■ **Problem details**:
After reading the data below, copy out every line that contains the word "inductive".

Material provided: Begin

-- ==== Sys2Proof/Syntax.lean ====
section
/-! DEFINITION. The syntax: one constructor of `Instr` per row of spec/opcode_table.json. The 63 opcode rows carry the
operand values of the instruction stream (R7, R82), the control word whole. The 75 assembler-mnemonic rows (R117) carry
their assembler operands and qualifiers (R112, R115, R116). -/

namespace Sys2Proof

/-- Where the `dst.wl` result of MFVP goes: "a scalar register or memory location of the scalar processor" (R142).
Of a result in R15, the program counter, nothing remains: on completion the pc is set past the instruction (R33; log 38). -/
inductive Dest where
  | reg (n : GReg)
  | mem (a : Address)
  deriving DecidableEq, Repr

/-- The qualifiers 0 and 1 of masked operation (R112): none, `/0`, `/1`. -/
inductive MaskQual where
  | all | on0 | on1
  deriving DecidableEq, Repr

/-- Every row of the opcode table. -/
inductive Instr where
  /-- MFVP: opcode 31FD, format RW (R142) -/
  | mfvp (regnum : Word) (dst : Dest)
  /-- VLDL: opcode 34FD, format CAL (R303) -/
  | vldl (c : Cntrl) (base : Address) (stride : Longword)
  /-- VGATHL: opcode 35FD, format CA (R301) -/
  | vgathl (c : Cntrl) (base : Address)
  /-- VLDQ: opcode 36FD, format CAL (R304) -/
  | vldq (c : Cntrl) (base : Address) (stride : Longword)
  /-- VGATHQ: opcode 37FD, format CA (R302) -/
  | vgathq (c : Cntrl) (base : Address)
  /-- VVADDL: opcode 80FD, format C (R222) -/
  | vvaddl (c : Cntrl)
  /-- VSADDL: opcode 81FD, format CL (R223) -/
  | vsaddl (c : Cntrl) (x : Longword)
  /-- VVADDG: opcode 82FD, format C (R176) -/
  | vvaddg (c : Cntrl)
  /-- VSADDG: opcode 83FD, format CQ (R177) -/
  | vsaddg (c : Cntrl) (x : Quadword)
  /-- VVADDF: opcode 84FD, format C (R172) -/
  | vvaddf (c : Cntrl)
  /-- VSADDF: opcode 85FD, format CL (R173) -/
  | vsaddf (c : Cntrl) (x : Longword)
  /-- VVADDD: opcode 86FD, format C (R174) -/
  | vvaddd (c : Cntrl)
  /-- VSADDD: opcode 87FD, format CQ (R175) -/
  | vsaddd (c : Cntrl) (x : Quadword)
  /-- VVSUBL: opcode 88FD, format C (R226) -/
  | vvsubl (c : Cntrl)
  /-- VSSUBL: opcode 89FD, format CL (R227) -/
  | vssubl (c : Cntrl) (x : Longword)
  /-- VVSUBG: opcode 8AFD, format C (R204) -/
  | vvsubg (c : Cntrl)
  /-- VSSUBG: opcode 8BFD, format CQ (R205) -/
  | vssubg (c : Cntrl) (x : Quadword)
  /-- VVSUBF: opcode 8CFD, format C (R200) -/
  | vvsubf (c : Cntrl)
  /-- VSSUBF: opcode 8DFD, format CL (R201) -/
  | vssubf (c : Cntrl) (x : Longword)
  /-- VVSUBD: opcode 8EFD, format C (R202) -/
  | vvsubd (c : Cntrl)
  /-- VSSUBD: opcode 8FFD, format CQ (R203) -/
  | vssubd (c : Cntrl) (x : Quadword)
  /-- VSTL: opcode 9CFD, format CAL (R307) -/
  | vstl (c : Cntrl) (base : Address) (stride : Longword)
  /-- VSCATL: opcode 9DFD, format CA (R305) -/
  | vscatl (c : Cntrl) (base : Address)
  /-- VSTQ: opcode 9EFD, format CAL (R308) -/
  | vstq (c : Cntrl) (base : Address) (stride : Longword)
  /-- VSCATQ: opcode 9FFD, format CA (R306) -/
  | vscatq (c : Cntrl) (base : Address)
  /-- VVMULL: opcode A0FD, format C (R224) -/
  | vvmull (c : Cntrl)
  /-- VSMULL: opcode A1FD, format CL (R225) -/
  | vsmull (c : Cntrl) (x : Longword)
  /-- VVMULG: opcode A2FD, format C (R194) -/
  | vvmulg (c : Cntrl)
  /-- VSMULG: opcode A3FD, format CQ (R195) -/
  | vsmulg (c : Cntrl) (x : Quadword)
  /-- VVMULF: opcode A4FD, format C (R190) -/
  | vvmulf (c : Cntrl)
  /-- VSMULF: opcode A5FD, format CL (R191) -/
  | vsmulf (c : Cntrl) (x : Longword)
  /-- VVMULD: opcode A6FD, format C (R192) -/
  | vvmuld (c : Cntrl)
  /-- VSMULD: opcode A7FD, format CQ (R193) -/
  | vsmuld (c : Cntrl) (x : Quadword)
  /-- VSYNC: opcode A8FD, format R (R160) -/
  | vsync (regnum : Word)
  /-- MTVP: opcode A9FD, format RL (R150) -/
  | mtvp (regnum : Word) (src : Longword)
  /-- VVDIVG: opcode AAFD, format C (R184) -/
  | vvdivg (c : Cntrl)
  /-- VSDIVG: opcode ABFD, format CQ (R185) -/
  | vsdivg (c : Cntrl) (x : Quadword)
  /-- VVDIVF: opcode ACFD, format C (R180) -/
  | vvdivf (c : Cntrl)
  /-- VSDIVF: opcode ADFD, format CL (R181) -/
  | vsdivf (c : Cntrl) (x : Longword)
  /-- VVDIVD: opcode AEFD, format C (R182) -/
  | vvdivd (c : Cntrl)
  /-- VSDIVD: opcode AFFD, format CQ (R183) -/
  | vsdivd (c : Cntrl) (x : Quadword)
  /-- VVCMPL: opcode C0FD, format C (R291) -/
  | vvcmpl (c : Cntrl)
  /-- VSCMPL: opcode C1FD, format CL (R292) -/
  | vscmpl (c : Cntrl) (x : Longword)
  /-- VVCMPG: opcode C2FD, format C (R277) -/
  | vvcmpg (c : Cntrl)
  /-- VSCMPG: opcode C3FD, format CQ (R278) -/
  | vscmpg (c : Cntrl) (x : Quadword)
  /-- VVCMPF: opcode C4FD, format C (R273) -/
  | vvcmpf (c : Cntrl)
  /-- VSCMPF: opcode C5FD, format CL (R274) -/
  | vscmpf (c : Cntrl) (x : Longword)
  /-- VVCMPD: opcode C6FD, format C (R275) -/
  | vvcmpd (c : Cntrl)
  /-- VSCMPD: opcode C7FD, format CQ (R276) -/
  | vscmpd (c : Cntrl) (x : Quadword)
  /-- VVBISL: opcode C8FD, format C (R241) -/
  | vvbisl (c : Cntrl)
  /-- VSBISL: opcode C9FD, format CL (R244) -/
  | vsbisl (c : Cntrl) (x : Longword)
  /-- VVBICL: opcode CCFD, format C (R243) -/
  | vvbicl (c : Cntrl)
  /-- VSBICL: opcode CDFD, format CL (R246) -/
  | vsbicl (c : Cntrl) (x : Longword)
  /-- VVSRLL: opcode E0FD, format C (R263) -/
  | vvsrll (c : Cntrl)
  /-- VSSRLL: opcode E1FD, format CL (R265) -/
  | vssrll (c : Cntrl) (x : Longword)
  /-- VVSLLL: opcode E4FD, format C (R264) -/
  | vvslll (c : Cntrl)
  /-- VSSLLL: opcode E5FD, format CL (R266) -/
  | vsslll (c : Cntrl) (x : Longword)
  /-- VVXORL: opcode E8FD, format C (R242) -/
  | vvxorl (c : Cntrl)
  /-- VSXORL: opcode E9FD, format CL (R245) -/
  | vsxorl (c : Cntrl) (x : Longword)
  /-- VVCVT: opcode ECFD, format C (R351) -/
  | vvcvt (c : Cntrl)
  /-- IOTA: opcode EDFD, format CL (R131) -/
  | iota (c : Cntrl) (stride : Longword)
  /-- VVMERGE: opcode EEFD, format C (R341) -/
  | vvmerge (c : Cntrl)
  /-- VSMERGE: opcode EFFD, format CQ (R342) -/
  | vsmerge (c : Cntrl) (x : Quadword)
  /-- VVGTRF: assembler mnemonic of VVCMPF (R273) -/
  | vvgtrf (q : MaskQual) (va vb : VReg)
  /-- VVEQLF: assembler mnemonic of VVCMPF (R273) -/
  | vveqlf (q : MaskQual) (va vb : VReg)
  /-- VVLSSF: assembler mnemonic of VVCMPF (R273) -/
  | vvlssf (q : MaskQual) (va vb : VReg)
  /-- VVLEQF: assembler mnemonic of VVCMPF (R273) -/
  | vvleqf (q : MaskQual) (va vb : VReg)
  /-- VVNEQF: assembler mnemonic of VVCMPF (R273) -/
  | vvneqf (q : MaskQual) (va vb : VReg)
  /-- VVGEQF: assembler mnemonic of VVCMPF (R273) -/
  | vvgeqf (q : MaskQual) (va vb : VReg)
  /-- VSGTRF: assembler mnemonic of VSCMPF (R274) -/
  | vsgtrf (q : MaskQual) (src : Longword) (vb : VReg)
  /-- VSEQLF: assembler mnemonic of VSCMPF (R274) -/
  | vseqlf (q : MaskQual) (src : Longword) (vb : VReg)
  /-- VSLSSF: assembler mnemonic of VSCMPF (R274) -/
  | vslssf (q : MaskQual) (src : Longword) (vb : VReg)
  /-- VSLEQF: assembler mnemonic of VSCMPF (R274) -/
  | vsleqf (q : MaskQual) (src : Longword) (vb : VReg)
  /-- VSNEQF: assembler mnemonic of VSCMPF (R274) -/
  | vsneqf (q : MaskQual) (src : Longword) (vb : VReg)
  /-- VSGEQF: assembler mnemonic of VSCMPF (R274) -/
  | vsgeqf (q : MaskQual) (src : Longword) (vb : VReg)
  /-- VVGTRD: assembler mnemonic of VVCMPD (R275) -/
  | vvgtrd (q : MaskQual) (va vb : VReg)
  /-- VVEQLD: assembler mnemonic of VVCMPD (R275) -/
  | vveqld (q : MaskQual) (va vb : VReg)
  /-- VVLSSD: assembler mnemonic of VVCMPD (R275) -/
  | vvlssd (q : MaskQual) (va vb : VReg)
  /-- VVLEQD: assembler mnemonic of VVCMPD (R275) -/
  | vvleqd (q : MaskQual) (va vb : VReg)
  /-- VVNEQD: assembler mnemonic of VVCMPD (R275) -/
  | vvneqd (q : MaskQual) (va vb : VReg)
  /-- VVGEQD: assembler mnemonic of VVCMPD (R275) -/
  | vvgeqd (q : MaskQual) (va vb : VReg)
  /-- VSGTRD: assembler mnemonic of VSCMPD (R276) -/
  | vsgtrd (q : MaskQual) (src : Quadword) (vb : VReg)
  /-- VSEQLD: assembler mnemonic of VSCMPD (R276) -/
  | vseqld (q : MaskQual) (src : Quadword) (vb : VReg)
  /-- VSLSSD: assembler mnemonic of VSCMPD (R276) -/
  | vslssd (q : MaskQual) (src : Quadword) (vb : VReg)
  /-- VSLEQD: assembler mnemonic of VSCMPD (R276) -/
  | vsleqd (q : MaskQual) (src : Quadword) (vb : VReg)
  /-- VSNEQD: assembler mnemonic of VSCMPD (R276) -/
  | vsneqd (q : MaskQual) (src : Quadword) (vb : VReg)
  /-- VSGEQD: assembler mnemonic of VSCMPD (R276) -/
  | vsgeqd (q : MaskQual) (src : Quadword) (vb : VReg)
  /-- VVGTRG: assembler mnemonic of VVCMPG (R277) -/
  | vvgtrg (q : MaskQual) (va vb : VReg)
  /-- VVEQLG: assembler mnemonic of VVCMPG (R277) -/
  | vveqlg (q : MaskQual) (va vb : VReg)
  /-- VVLSSG: assembler mnemonic of VVCMPG (R277) -/
  | vvlssg (q : MaskQual) (va vb : VReg)
  /-- VVLEQG: assembler mnemonic of VVCMPG (R277) -/
  | vvleqg (q : MaskQual) (va vb : VReg)
  /-- VVNEQG: assembler mnemonic of VVCMPG (R277) -/
  | vvneqg (q : MaskQual) (va vb : VReg)
  /-- VVGEQG: assembler mnemonic of VVCMPG (R277) -/
  | vvgeqg (q : MaskQual) (va vb : VReg)
  /-- VSGTRG: assembler mnemonic of VSCMPG (R278) -/
  | vsgtrg (q : MaskQual) (src : Quadword) (vb : VReg)
  /-- VSEQLG: assembler mnemonic of VSCMPG (R278) -/
  | vseqlg (q : MaskQual) (src : Quadword) (vb : VReg)
  /-- VSLSSG: assembler mnemonic of VSCMPG (R278) -/
  | vslssg (q : MaskQual) (src : Quadword) (vb : VReg)
  /-- VSLEQG: assembler mnemonic of VSCMPG (R278) -/
  | vsleqg (q : MaskQual) (src : Quadword) (vb : VReg)
  /-- VSNEQG: assembler mnemonic of VSCMPG (R278) -/
  | vsneqg (q : MaskQual) (src : Quadword) (vb : VReg)
  /-- VSGEQG: assembler mnemonic of VSCMPG (R278) -/
  | vsgeqg (q : MaskQual) (src : Quadword) (vb : VReg)
  /-- VVGTRL: assembler mnemonic of VVCMPL (R291) -/
  | vvgtrl (q : MaskQual) (va vb : VReg)
  /-- VVEQLL: assembler mnemonic of VVCMPL (R291) -/
  | vveqll (q : MaskQual) (va vb : VReg)
  /-- VVLSSL: assembler mnemonic of VVCMPL (R291) -/
  | vvlssl (q : MaskQual) (va vb : VReg)
  /-- VVLEQL: assembler mnemonic of VVCMPL (R291) -/
  | vvleql (q : MaskQual) (va vb : VReg)
  /-- VVNEQL: assembler mnemonic of VVCMPL (R291) -/
  | vvneql (q : MaskQual) (va vb : VReg)
  /-- VVGEQL: assembler mnemonic of VVCMPL (R291) -/
  | vvgeql (q : MaskQual) (va vb : VReg)
  /-- VSGTRL: assembler mnemonic of VSCMPL (R292) -/
  | vsgtrl (q : MaskQual) (src : Longword) (vb : VReg)
  /-- VSEQLL: assembler mnemonic of VSCMPL (R292) -/
  | vseqll (q : MaskQual) (src : Longword) (vb : VReg)
  /-- VSLSSL: assembler mnemonic of VSCMPL (R292) -/
  | vslssl (q : MaskQual) (src : Longword) (vb : VReg)
  /-- VSLEQL: assembler mnemonic of VSCMPL (R292) -/
  | vsleql (q : MaskQual) (src : Longword) (vb : VReg)
  /-- VSNEQL: assembler mnemonic of VSCMPL (R292) -/
  | vsneql (q : MaskQual) (src : Longword) (vb : VReg)
  /-- VSGEQL: assembler mnemonic of VSCMPL (R292) -/
  | vsgeql (q : MaskQual) (src : Longword) (vb : VReg)
  /-- VVCVTLF: assembler mnemonic of VVCVT (R352) -/
  | vvcvtlf (u : Bool) (q : MaskQual) (vb vc : VReg)
  /-- VVCVTLD: assembler mnemonic of VVCVT (R353) -/
  | vvcvtld (u : Bool) (q : MaskQual) (vb vc : VReg)
  /-- VVCVTLG: assembler mnemonic of VVCVT (R354) -/
  | vvcvtlg (u : Bool) (q : MaskQual) (vb vc : VReg)
  /-- VVCVTFL: assembler mnemonic of VVCVT (R355) -/
  | vvcvtfl (u : Bool) (q : MaskQual) (vb vc : VReg)
  /-- VVCVTRFL: assembler mnemonic of VVCVT (R356) -/
  | vvcvtrfl (u : Bool) (q : MaskQual) (vb vc : VReg)
  /-- VVCVTFD: assembler mnemonic of VVCVT (R357) -/
  | vvcvtfd (u : Bool) (q : MaskQual) (vb vc : VReg)
  /-- VVCVTFG: assembler mnemonic of VVCVT (R358) -/
  | vvcvtfg (u : Bool) (q : MaskQual) (vb vc : VReg)
  /-- VVCVTDL: assembler mnemonic of VVCVT (R359) -/
  | vvcvtdl (u : Bool) (q : MaskQual) (vb vc : VReg)
  /-- VVCVTDF: assembler mnemonic of VVCVT (R360) -/
  | vvcvtdf (u : Bool) (q : MaskQual) (vb vc : VReg)
  /-- VVCVTRDL: assembler mnemonic of VVCVT (R361) -/
  | vvcvtrdl (u : Bool) (q : MaskQual) (vb vc : VReg)
  /-- VVCVTGL: assembler mnemonic of VVCVT (R362) -/
  | vvcvtgl (u : Bool) (q : MaskQual) (vb vc : VReg)
  /-- VVCVTGF: assembler mnemonic of VVCVT (R363) -/
  | vvcvtgf (u : Bool) (q : MaskQual) (vb vc : VReg)
  /-- VVCVTRGL: assembler mnemonic of VVCVT (R364) -/
  | vvcvtrgl (u : Bool) (q : MaskQual) (vb vc : VReg)
  /-- MFVCR: assembler mnemonic of MFVP (R143) -/
  | mfvcr (dst : Dest)
  /-- MFVLR: assembler mnemonic of MFVP (R144) -/
  | mfvlr (dst : Dest)
  /-- MFVMRLO: assembler mnemonic of MFVP (R145) -/
  | mfvmrlo (dst : Dest)
  /-- MFVMRHI: assembler mnemonic of MFVP (R146) -/
  | mfvmrhi (dst : Dest)
  /-- SYNCH: assembler mnemonic of MFVP (R147) -/
  | synch (dst : Dest)
  /-- MSYNCH: assembler mnemonic of MFVP (R148) -/
  | msynch (dst : Dest)
  /-- MTVCR: assembler mnemonic of MTVP (R151) -/
  | mtvcr (src : Longword)
  /-- MTVLR: assembler mnemonic of MTVP (R152) -/
  | mtvlr (src : Longword)
  /-- MTVMRLO: assembler mnemonic of MTVP (R153) -/
  | mtvmrlo (src : Longword)
  /-- MTVMRHI: assembler mnemonic of MTVP (R154) -/
  | mtvmrhi (src : Longword)
  /-- VSYNCH: assembler mnemonic of VSYNC (R160) -/
  | vsynch
  /-- VSMERGEF: assembler mnemonic of VSMERGE (R342) -/
  | vsmergef (mtf : Bool) (src : Quadword) (vb vc : VReg)
  /-- VSMERGED: assembler mnemonic of VSMERGE (R342) -/
  | vsmerged (mtf : Bool) (src : Quadword) (vb vc : VReg)
  /-- VSMERGEG: assembler mnemonic of VSMERGE (R342) -/
  | vsmergeg (mtf : Bool) (src : Quadword) (vb vc : VReg)
  deriving DecidableEq, Repr

end Sys2Proof
end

Material provided: End

■ **Solution to the exercise**:
inductive Dest where
inductive MaskQual where
inductive Instr where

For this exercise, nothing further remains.